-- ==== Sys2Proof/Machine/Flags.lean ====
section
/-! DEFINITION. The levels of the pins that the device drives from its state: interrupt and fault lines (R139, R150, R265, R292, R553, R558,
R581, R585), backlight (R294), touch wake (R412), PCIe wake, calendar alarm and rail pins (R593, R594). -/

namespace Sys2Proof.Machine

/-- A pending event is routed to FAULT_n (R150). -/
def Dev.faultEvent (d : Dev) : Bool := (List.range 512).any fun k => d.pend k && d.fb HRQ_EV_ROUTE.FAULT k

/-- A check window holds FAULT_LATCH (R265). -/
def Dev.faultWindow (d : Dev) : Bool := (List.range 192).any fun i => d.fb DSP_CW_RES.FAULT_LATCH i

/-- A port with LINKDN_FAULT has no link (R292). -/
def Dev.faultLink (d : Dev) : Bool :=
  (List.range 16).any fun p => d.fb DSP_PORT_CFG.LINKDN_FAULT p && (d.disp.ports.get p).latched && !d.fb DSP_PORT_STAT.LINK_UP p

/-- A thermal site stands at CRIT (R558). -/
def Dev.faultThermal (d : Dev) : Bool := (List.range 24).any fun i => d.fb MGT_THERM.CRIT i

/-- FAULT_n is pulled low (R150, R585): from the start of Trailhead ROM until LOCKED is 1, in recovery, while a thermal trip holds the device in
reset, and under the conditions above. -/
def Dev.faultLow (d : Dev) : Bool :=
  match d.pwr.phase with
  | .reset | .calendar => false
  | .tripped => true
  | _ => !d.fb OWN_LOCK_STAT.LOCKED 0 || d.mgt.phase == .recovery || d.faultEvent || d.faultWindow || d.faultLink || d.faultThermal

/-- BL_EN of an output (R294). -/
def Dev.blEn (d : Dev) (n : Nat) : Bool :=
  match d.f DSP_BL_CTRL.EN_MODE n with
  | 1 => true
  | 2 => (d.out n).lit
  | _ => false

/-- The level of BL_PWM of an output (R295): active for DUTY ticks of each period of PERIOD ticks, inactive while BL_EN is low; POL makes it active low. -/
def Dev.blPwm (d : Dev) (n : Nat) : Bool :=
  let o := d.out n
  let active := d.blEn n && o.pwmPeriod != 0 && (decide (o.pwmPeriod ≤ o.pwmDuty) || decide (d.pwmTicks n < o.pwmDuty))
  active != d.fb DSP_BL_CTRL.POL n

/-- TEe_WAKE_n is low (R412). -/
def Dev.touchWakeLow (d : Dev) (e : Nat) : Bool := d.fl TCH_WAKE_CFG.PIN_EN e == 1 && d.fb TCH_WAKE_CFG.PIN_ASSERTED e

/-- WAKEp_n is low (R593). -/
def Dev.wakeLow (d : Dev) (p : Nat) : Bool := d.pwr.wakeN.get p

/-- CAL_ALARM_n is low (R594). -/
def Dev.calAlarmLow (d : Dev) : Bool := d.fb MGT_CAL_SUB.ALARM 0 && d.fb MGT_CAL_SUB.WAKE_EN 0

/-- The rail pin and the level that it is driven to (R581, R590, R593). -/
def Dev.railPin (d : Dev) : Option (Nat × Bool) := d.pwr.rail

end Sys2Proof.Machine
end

---

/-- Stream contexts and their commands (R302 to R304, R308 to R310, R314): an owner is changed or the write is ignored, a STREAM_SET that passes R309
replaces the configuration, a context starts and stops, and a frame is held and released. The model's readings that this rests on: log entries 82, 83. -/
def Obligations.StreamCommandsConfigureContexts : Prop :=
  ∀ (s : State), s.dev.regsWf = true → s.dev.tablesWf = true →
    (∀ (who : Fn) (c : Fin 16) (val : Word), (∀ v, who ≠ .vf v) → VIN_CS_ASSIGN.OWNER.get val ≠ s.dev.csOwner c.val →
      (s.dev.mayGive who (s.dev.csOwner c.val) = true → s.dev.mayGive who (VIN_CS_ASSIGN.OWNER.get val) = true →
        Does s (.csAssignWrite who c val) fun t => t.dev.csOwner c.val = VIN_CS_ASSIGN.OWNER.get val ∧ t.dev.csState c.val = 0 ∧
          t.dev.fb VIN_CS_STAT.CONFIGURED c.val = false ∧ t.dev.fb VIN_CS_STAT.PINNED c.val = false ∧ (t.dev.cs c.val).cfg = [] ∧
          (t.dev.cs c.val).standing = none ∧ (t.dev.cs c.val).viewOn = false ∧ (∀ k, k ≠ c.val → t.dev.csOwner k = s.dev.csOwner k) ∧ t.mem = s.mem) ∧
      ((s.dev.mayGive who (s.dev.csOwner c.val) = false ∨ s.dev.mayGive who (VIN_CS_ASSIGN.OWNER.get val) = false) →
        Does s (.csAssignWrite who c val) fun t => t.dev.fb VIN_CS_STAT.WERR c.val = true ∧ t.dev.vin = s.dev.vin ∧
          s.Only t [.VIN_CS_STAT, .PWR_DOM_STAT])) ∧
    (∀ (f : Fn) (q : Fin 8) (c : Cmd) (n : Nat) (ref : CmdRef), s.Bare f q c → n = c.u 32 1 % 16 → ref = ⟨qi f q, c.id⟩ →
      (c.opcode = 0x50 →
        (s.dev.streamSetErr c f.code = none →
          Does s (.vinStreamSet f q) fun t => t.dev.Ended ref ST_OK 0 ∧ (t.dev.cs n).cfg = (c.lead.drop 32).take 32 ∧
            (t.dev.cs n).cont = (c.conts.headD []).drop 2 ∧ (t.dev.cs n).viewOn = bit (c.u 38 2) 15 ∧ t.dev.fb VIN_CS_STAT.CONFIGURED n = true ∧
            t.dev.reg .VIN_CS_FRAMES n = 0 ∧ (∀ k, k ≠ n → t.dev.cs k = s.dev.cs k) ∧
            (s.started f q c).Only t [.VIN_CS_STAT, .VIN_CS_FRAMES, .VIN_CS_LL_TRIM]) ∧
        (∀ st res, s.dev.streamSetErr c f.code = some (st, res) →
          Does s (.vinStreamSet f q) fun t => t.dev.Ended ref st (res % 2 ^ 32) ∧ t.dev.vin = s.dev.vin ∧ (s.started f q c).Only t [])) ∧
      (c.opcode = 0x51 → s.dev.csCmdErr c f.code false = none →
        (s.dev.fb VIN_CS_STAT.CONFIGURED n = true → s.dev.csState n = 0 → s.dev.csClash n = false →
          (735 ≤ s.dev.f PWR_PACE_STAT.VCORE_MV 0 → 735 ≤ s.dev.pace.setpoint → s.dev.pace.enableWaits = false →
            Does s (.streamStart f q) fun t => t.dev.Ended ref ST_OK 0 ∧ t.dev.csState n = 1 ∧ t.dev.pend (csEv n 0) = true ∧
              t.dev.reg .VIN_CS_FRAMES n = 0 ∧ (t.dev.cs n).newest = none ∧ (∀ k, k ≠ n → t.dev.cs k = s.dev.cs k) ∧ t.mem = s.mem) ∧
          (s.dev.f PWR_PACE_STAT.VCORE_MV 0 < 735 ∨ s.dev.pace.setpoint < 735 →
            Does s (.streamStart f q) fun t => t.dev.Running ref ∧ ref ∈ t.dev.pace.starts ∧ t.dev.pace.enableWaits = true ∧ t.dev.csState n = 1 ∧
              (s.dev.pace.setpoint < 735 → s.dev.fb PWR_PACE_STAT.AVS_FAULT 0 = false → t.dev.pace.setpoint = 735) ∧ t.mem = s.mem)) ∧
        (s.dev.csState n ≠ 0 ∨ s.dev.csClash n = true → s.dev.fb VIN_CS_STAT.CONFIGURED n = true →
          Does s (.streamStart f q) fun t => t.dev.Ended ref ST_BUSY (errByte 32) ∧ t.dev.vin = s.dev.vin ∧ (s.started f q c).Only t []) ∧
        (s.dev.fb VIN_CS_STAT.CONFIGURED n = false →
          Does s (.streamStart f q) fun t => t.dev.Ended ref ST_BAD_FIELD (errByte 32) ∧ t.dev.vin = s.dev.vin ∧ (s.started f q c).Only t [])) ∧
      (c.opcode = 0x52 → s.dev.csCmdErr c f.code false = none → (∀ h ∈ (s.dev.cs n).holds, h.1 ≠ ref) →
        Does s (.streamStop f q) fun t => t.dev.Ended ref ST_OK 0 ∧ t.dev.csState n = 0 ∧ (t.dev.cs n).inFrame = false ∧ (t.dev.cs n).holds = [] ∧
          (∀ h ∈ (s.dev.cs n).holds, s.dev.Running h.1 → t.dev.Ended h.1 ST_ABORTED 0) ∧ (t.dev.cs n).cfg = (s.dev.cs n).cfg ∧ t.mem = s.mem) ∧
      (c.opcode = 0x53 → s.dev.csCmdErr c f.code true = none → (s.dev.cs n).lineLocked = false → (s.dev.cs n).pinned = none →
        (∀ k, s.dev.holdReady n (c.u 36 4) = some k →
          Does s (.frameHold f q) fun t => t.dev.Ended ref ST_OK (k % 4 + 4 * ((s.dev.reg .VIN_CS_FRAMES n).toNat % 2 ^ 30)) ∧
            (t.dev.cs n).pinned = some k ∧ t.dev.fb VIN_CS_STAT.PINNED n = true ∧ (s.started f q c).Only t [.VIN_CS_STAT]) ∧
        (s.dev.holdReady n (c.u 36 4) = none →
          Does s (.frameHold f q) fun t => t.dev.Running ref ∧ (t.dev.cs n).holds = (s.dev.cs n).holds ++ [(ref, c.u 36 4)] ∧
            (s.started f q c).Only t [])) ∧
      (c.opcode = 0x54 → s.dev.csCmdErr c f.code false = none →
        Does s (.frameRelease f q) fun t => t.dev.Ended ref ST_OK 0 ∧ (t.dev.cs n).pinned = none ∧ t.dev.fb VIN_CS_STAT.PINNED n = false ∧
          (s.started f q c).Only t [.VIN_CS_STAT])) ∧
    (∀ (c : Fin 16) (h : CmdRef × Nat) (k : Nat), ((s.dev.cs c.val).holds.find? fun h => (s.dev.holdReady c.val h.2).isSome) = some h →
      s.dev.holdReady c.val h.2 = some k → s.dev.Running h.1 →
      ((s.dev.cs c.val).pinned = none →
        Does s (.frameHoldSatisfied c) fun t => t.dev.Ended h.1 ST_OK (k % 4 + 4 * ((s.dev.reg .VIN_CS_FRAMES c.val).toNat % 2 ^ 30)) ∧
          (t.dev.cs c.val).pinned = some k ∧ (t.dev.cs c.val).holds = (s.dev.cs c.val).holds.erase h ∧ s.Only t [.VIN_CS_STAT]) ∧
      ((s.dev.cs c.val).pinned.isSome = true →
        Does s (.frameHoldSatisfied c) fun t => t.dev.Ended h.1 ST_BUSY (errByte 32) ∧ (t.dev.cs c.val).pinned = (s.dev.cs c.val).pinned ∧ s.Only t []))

YOUR TASK
Above are the records; print exactly the lines from the line with "the device in" to the line with "R590, R593). -/", including both, and nothing else.

EXERCISE SOLUTION
/-- FAULT_n is pulled low (R150, R585): from the start of Trailhead ROM until LOCKED is 1, in recovery, while a thermal trip holds the device in
reset, and under the conditions above. -/
def Dev.faultLow (d : Dev) : Bool :=
  match d.pwr.phase with
  | .reset | .calendar => false
  | .tripped => true
  | _ => !d.fb OWN_LOCK_STAT.LOCKED 0 || d.mgt.phase == .recovery || d.faultEvent || d.faultWindow || d.faultLink || d.faultThermal

/-- BL_EN of an output (R294). -/
def Dev.blEn (d : Dev) (n : Nat) : Bool :=
  match d.f DSP_BL_CTRL.EN_MODE n with
  | 1 => true
  | 2 => (d.out n).lit
  | _ => false

/-- The level of BL_PWM of an output (R295): active for DUTY ticks of each period of PERIOD ticks, inactive while BL_EN is low; POL makes it active low. -/
def Dev.blPwm (d : Dev) (n : Nat) : Bool :=
  let o := d.out n
  let active := d.blEn n && o.pwmPeriod != 0 && (decide (o.pwmPeriod ≤ o.pwmDuty) || decide (d.pwmTicks n < o.pwmDuty))
  active != d.fb DSP_BL_CTRL.POL n

/-- TEe_WAKE_n is low (R412). -/
def Dev.touchWakeLow (d : Dev) (e : Nat) : Bool := d.fl TCH_WAKE_CFG.PIN_EN e == 1 && d.fb TCH_WAKE_CFG.PIN_ASSERTED e

/-- WAKEp_n is low (R593). -/
def Dev.wakeLow (d : Dev) (p : Nat) : Bool := d.pwr.wakeN.get p

/-- CAL_ALARM_n is low (R594). -/
def Dev.calAlarmLow (d : Dev) : Bool := d.fb MGT_CAL_SUB.ALARM 0 && d.fb MGT_CAL_SUB.WAKE_EN 0

/-- The rail pin and the level that it is driven to (R581, R590, R593). -/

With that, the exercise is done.